* **Data listing**
——————————

-- ==== Sys2Proof/Tests/Slice0.lean ====
section
/-! SUPPORT. Tests. Expected words come from the vectors of 95_test_vectors.md (named in each docstring) or from the encoding
tables of 30_encoding.md. The `witness_` theorems show states and operands that meet the hypotheses of the statement each
names. -/

namespace Sys2Proof.Tests

open Sys2Proof.Machine Sys2Proof.Safety

/-! ### Fixtures -/

/-- Fixture TC0 of 95_test_vectors.md; the opaque transport values are this file's own. -/
def tc0 : Params where
  frameStart := .replicate 4 0x00#8
  idxPad := 0x00#8
  hdrA := .replicate 28 0x00#8
  hdrB := .replicate 4 0x00#8
  hdrC := .replicate 2 0x00#8
  reset1 := [0xA1#8]
  reset2 := [0xA2#8]
  finalize := [0xF1#8]
  deviceAddr := 11
  writeHandle := 12
  subId0 := 13
  subId1 := 14
  writeRespData := false
  writeRespCtrl := true
  tickPeriod := 1000

/-- Fixture TC1: HDR_A holds 0x10 + k at position k. -/
def tc1 : Params :=
  { tc0 with
    frameStart := #v[0x01#8, 0x02#8, 0x03#8, 0x04#8]
    hdrA := .ofFn fun k => BitVec.ofNat 8 (0x10 + k.val)
    hdrB := #v[0xF0#8, 0xF1#8, 0xF2#8, 0xF3#8]
    hdrC := #v[0x55#8, 0xAA#8] }

/-- "GIF89a1234". -/
def gif : List Byte := [0x47#8, 0x49#8, 0x46#8, 0x38#8, 0x39#8, 0x61#8, 0x31#8, 0x32#8, 0x33#8, 0x34#8]

/-- "GIF89a1234" and 186 zero bytes. -/
def gifChunk : Vector Byte 196 := .ofFn fun k => gif.getD k.val 0x00#8

/-- The payload of PFE-3: the chunk above, then DE AD BE EF. -/
def twoChunks : List Byte := gifChunk.toList ++ [0xDE#8, 0xAD#8, 0xBE#8, 0xEF#8]

/-- The state the FCS vectors start from: L = 200, CONN_UP = 1 from SUBSCRIBING on, SUB_OK = 0b11 from CONNECTED on, with
one cycle's inputs. -/
def inState (st : SeqState) (c : CycleIn) : State :=
  { State.reset with
    st := st, connUp := holdsConnection st, subOk := if subscribed st then 0b11#2 else 0b00#2, payloadLen := 200
    pb := Memory.ofBytes 0 twoChunks, params := tc0, inputs := [c] }

/-- After reset, TC0, with the host's operation `op`. -/
def idleWith (op : HostOp) : State := { State.reset with params := tc0, inputs := [{ hop := op }] }

/-- The state after one step. -/
def after (s : State) : State :=
  match step s with
  | .next t => t
  | .fault _ => s
  | .refused _ => s

/-- The state after one instruction. -/
def afterExec (i : Instr) (s : State) : State :=
  match exec i s with
  | .next t => t
  | .fault _ => s
  | .refused _ => s

/-- STATUS and ERROR. -/
def words (s : State) : Word × Word := (s.statusWord, s.errorWord)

——————————

* **Work to complete**
Restate word for word the lines of the data above, starting at the line containing "reset, TC0, with" and ending at the line containing "one instruction. -/", both included, and nothing more.

* **Exercise answer**
/-- After reset, TC0, with the host's operation `op`. -/
def idleWith (op : HostOp) : State := { State.reset with params := tc0, inputs := [{ hop := op }] }

/-- The state after one step. -/
def after (s : State) : State :=
  match step s with
  | .next t => t
  | .fault _ => s
  | .refused _ => s

/-- The state after one instruction. -/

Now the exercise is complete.